| WORK TASK |
Please reproduce the entries that follow, keeping each word intact.

[Collected data entries]

-- ==== Sys2Proof/Machine/Compute.lean ====
section
/-!
DEFINITION. Machine/Compute.lean: the matrix engine with its accumulation contexts and split reductions
(03_matrix R84 to R140, 04_accumulation R146 to R193).
-/
namespace Sys2Proof.Machine

/-! ### Operands in tenant memory and in core scratch (R91 to R93, R136) -/

/-- `n` bytes of an operand of partition `p` at address `a`, for physical core `i`: scratch at its offset, tenant
memory at its virtual address. The staged copy of a tenant operand has a place of its own (log entry 126). -/
def State.operand (s : State) (p i a n : Nat) : Bytes :=
  if isScratch a then Mem.read s.scratch (i * 2 ^ 22 + scratchOff a) n else s.readVa p a n

/-- Bytes of a result written at address `a`. -/
def State.result (s : State) (o : Op) (i a : Nat) (bs : Bytes) : State :=
  if isScratch a then { s with scratch := Mem.write s.scratch (i * 2 ^ 22 + scratchOff a) bs }
  else s.writeVa o.part o.tag a bs

/-- The elements of a row of `k` elements of `w` bits, packed without gaps (R89). -/
def unpack (w k : Nat) (bs : Bytes) : List Nat :=
  let x := leNat bs
  (List.range k).map (fun j => bits x (w * j + w - 1) (w * j))

/-- Elements of `w` bits packed into a row of `pitch` bytes, with 0 in the padding (R92). -/
def pack (w pitch : Nat) (es : List Nat) : Bytes := toLE pitch ((es.reverse).foldl (fun acc e => acc * 2 ^ w + e % 2 ^ w) 0)

/-- A format of residues (R88). -/
def isRing (fmt : Nat) : Bool := decide (0xB ≤ fmt) && decide (fmt ≤ 0xD)

/-- Row `r` of an operand tile of `R` rows of `k` elements (R91); a ring operand in scratch lies in limb
planes (R93). -/
def State.tileRow (s : State) (p i fmt a R k r : Nat) : List Nat :=
  let w := fmtBits fmt
  if isRing fmt && isScratch a then
    let pitch := ceilDiv k 64 * 64
    let planes := (List.range (w / 8)).map (fun l => s.operand p i (a + l * R * pitch + r * pitch) k)
    (List.range k).map (fun j => leNat (planes.map (fun pl => byteAt pl j)))
  else unpack w k (s.operand p i (a + r * pitchBits (k * w)) (ceilDiv (k * w) 8))

/-- Row `r` of the scale plane of an MX operand tile (R91). -/
def State.scaleRow (s : State) (p i fmt a R k r : Nat) : List Nat :=
  (s.operand p i (a + R * pitchBits (k * fmtBits fmt) + r * pitchBits (k / 32 * 8)) (k / 32)).map (·.toNat)

/-- Bytes that an operand tile occupies where it stands. -/
def operandBytes (fmt : Nat) (mx : Bool) (a R k : Nat) : Nat :=
  if isRing fmt && isScratch a then fmtBits fmt / 8 * R * (ceilDiv k 64 * 64) else tileBytes fmt mx R k

/-- STAGE and VEC of the core's split, in bytes (R86). -/
def State.stageBytes (s : State) (i : Nat) : Nat := bits (s.regN (aCoreScratchSplit (i / 9) (i % 9))) 7 0 * 65536
def State.vecBytes (s : State) (i : Nat) : Nat := bits (s.regN (aCoreScratchSplit (i / 9) (i % 9))) 15 8 * 65536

| WRITTEN SOLUTION |
-- ==== Sys2Proof/Machine/Compute.lean ====
section
/-!
DEFINITION. Machine/Compute.lean: the matrix engine with its accumulation contexts and split reductions
(03_matrix R84 to R140, 04_accumulation R146 to R193).
-/
namespace Sys2Proof.Machine

/-! ### Operands in tenant memory and in core scratch (R91 to R93, R136) -/

/-- `n` bytes of an operand of partition `p` at address `a`, for physical core `i`: scratch at its offset, tenant
memory at its virtual address. The staged copy of a tenant operand has a place of its own (log entry 126). -/
def State.operand (s : State) (p i a n : Nat) : Bytes :=
  if isScratch a then Mem.read s.scratch (i * 2 ^ 22 + scratchOff a) n else s.readVa p a n

/-- Bytes of a result written at address `a`. -/
def State.result (s : State) (o : Op) (i a : Nat) (bs : Bytes) : State :=
  if isScratch a then { s with scratch := Mem.write s.scratch (i * 2 ^ 22 + scratchOff a) bs }
  else s.writeVa o.part o.tag a bs

/-- The elements of a row of `k` elements of `w` bits, packed without gaps (R89). -/
def unpack (w k : Nat) (bs : Bytes) : List Nat :=
  let x := leNat bs
  (List.range k).map (fun j => bits x (w * j + w - 1) (w * j))

/-- Elements of `w` bits packed into a row of `pitch` bytes, with 0 in the padding (R92). -/
def pack (w pitch : Nat) (es : List Nat) : Bytes := toLE pitch ((es.reverse).foldl (fun acc e => acc * 2 ^ w + e % 2 ^ w) 0)

/-- A format of residues (R88). -/
def isRing (fmt : Nat) : Bool := decide (0xB ≤ fmt) && decide (fmt ≤ 0xD)

/-- Row `r` of an operand tile of `R` rows of `k` elements (R91); a ring operand in scratch lies in limb
planes (R93). -/
def State.tileRow (s : State) (p i fmt a R k r : Nat) : List Nat :=
  let w := fmtBits fmt
  if isRing fmt && isScratch a then
    let pitch := ceilDiv k 64 * 64
    let planes := (List.range (w / 8)).map (fun l => s.operand p i (a + l * R * pitch + r * pitch) k)
    (List.range k).map (fun j => leNat (planes.map (fun pl => byteAt pl j)))
  else unpack w k (s.operand p i (a + r * pitchBits (k * w)) (ceilDiv (k * w) 8))

/-- Row `r` of the scale plane of an MX operand tile (R91). -/
def State.scaleRow (s : State) (p i fmt a R k r : Nat) : List Nat :=
  (s.operand p i (a + R * pitchBits (k * fmtBits fmt) + r * pitchBits (k / 32 * 8)) (k / 32)).map (·.toNat)

/-- Bytes that an operand tile occupies where it stands. -/
def operandBytes (fmt : Nat) (mx : Bool) (a R k : Nat) : Nat :=
  if isRing fmt && isScratch a then fmtBits fmt / 8 * R * (ceilDiv k 64 * 64) else tileBytes fmt mx R k

/-- STAGE and VEC of the core's split, in bytes (R86). -/
def State.stageBytes (s : State) (i : Nat) : Nat := bits (s.regN (aCoreScratchSplit (i / 9) (i % 9))) 7 0 * 65536
def State.vecBytes (s : State) (i : Nat) : Nat := bits (s.regN (aCoreScratchSplit (i / 9) (i % 9))) 15 8 * 65536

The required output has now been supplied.